## Work to complete:
Find each line of the entries with the string "pagePut", please, and copy it.

## Stored data:
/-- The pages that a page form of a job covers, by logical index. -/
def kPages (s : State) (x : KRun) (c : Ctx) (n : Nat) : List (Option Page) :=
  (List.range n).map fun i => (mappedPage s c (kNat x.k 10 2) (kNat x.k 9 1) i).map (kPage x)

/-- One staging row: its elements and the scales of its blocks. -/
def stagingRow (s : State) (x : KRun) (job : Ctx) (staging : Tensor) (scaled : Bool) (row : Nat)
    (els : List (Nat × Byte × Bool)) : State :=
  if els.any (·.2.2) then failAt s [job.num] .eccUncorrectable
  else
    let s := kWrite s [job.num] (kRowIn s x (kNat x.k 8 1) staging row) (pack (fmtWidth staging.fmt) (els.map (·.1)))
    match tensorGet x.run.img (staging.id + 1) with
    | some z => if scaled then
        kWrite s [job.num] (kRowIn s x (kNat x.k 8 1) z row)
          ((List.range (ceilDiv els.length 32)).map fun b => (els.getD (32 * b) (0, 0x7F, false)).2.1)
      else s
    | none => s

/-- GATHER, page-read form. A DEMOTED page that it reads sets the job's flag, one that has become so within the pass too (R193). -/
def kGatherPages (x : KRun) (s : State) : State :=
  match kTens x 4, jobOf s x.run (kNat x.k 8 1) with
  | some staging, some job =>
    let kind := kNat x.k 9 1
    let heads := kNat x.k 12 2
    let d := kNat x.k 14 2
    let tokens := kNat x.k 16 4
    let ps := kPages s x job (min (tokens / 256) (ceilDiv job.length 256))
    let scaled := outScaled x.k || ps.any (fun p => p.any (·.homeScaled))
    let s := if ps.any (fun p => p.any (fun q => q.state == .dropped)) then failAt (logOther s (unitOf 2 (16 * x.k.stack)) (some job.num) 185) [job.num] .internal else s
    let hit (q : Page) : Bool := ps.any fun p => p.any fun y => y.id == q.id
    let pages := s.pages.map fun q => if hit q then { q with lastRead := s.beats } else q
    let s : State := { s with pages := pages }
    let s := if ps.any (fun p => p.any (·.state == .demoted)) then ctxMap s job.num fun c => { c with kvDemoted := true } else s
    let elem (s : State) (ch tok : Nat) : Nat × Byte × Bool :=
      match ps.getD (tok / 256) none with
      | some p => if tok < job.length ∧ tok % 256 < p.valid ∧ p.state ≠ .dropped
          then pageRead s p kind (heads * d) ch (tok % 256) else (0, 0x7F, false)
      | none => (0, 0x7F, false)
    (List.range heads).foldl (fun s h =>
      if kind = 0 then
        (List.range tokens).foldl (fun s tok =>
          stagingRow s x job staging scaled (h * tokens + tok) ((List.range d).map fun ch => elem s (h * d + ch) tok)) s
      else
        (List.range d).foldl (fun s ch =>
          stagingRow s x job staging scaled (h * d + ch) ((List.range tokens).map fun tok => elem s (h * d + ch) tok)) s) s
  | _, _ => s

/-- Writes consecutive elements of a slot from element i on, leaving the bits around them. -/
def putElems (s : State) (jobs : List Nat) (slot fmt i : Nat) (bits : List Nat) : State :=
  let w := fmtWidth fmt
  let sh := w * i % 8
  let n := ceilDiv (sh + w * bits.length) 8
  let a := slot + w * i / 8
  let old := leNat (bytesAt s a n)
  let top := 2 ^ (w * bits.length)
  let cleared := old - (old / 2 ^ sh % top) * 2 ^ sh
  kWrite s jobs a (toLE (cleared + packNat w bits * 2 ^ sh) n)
==
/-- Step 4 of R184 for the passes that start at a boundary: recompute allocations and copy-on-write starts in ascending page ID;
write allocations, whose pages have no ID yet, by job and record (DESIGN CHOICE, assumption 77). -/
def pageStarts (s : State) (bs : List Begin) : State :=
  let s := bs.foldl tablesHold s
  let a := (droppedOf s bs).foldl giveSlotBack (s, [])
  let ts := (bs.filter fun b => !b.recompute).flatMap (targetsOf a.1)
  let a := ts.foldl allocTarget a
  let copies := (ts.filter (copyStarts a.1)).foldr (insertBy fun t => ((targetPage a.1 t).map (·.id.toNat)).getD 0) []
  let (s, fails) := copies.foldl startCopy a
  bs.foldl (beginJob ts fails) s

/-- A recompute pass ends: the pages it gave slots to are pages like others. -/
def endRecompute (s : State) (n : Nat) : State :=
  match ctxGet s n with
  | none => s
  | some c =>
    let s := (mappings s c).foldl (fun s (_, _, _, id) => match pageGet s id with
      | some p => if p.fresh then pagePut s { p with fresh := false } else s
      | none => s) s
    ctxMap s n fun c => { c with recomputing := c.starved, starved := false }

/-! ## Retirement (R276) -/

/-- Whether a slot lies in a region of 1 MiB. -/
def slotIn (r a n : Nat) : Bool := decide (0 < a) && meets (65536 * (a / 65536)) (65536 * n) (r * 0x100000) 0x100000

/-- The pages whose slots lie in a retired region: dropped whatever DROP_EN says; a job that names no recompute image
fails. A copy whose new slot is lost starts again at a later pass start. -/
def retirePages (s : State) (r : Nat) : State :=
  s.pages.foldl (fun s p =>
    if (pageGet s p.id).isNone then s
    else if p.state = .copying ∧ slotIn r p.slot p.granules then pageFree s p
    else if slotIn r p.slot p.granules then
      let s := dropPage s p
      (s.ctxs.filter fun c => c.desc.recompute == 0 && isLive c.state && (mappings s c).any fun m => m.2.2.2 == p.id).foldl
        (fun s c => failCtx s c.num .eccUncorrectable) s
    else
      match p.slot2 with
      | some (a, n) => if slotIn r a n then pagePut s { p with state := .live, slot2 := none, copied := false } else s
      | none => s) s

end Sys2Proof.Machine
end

## Answer for the task:
      | some p => if p.fresh then pagePut s { p with fresh := false } else s
      | some (a, n) => if slotIn r a n then pagePut s { p with state := .live, slot2 := none, copied := false } else s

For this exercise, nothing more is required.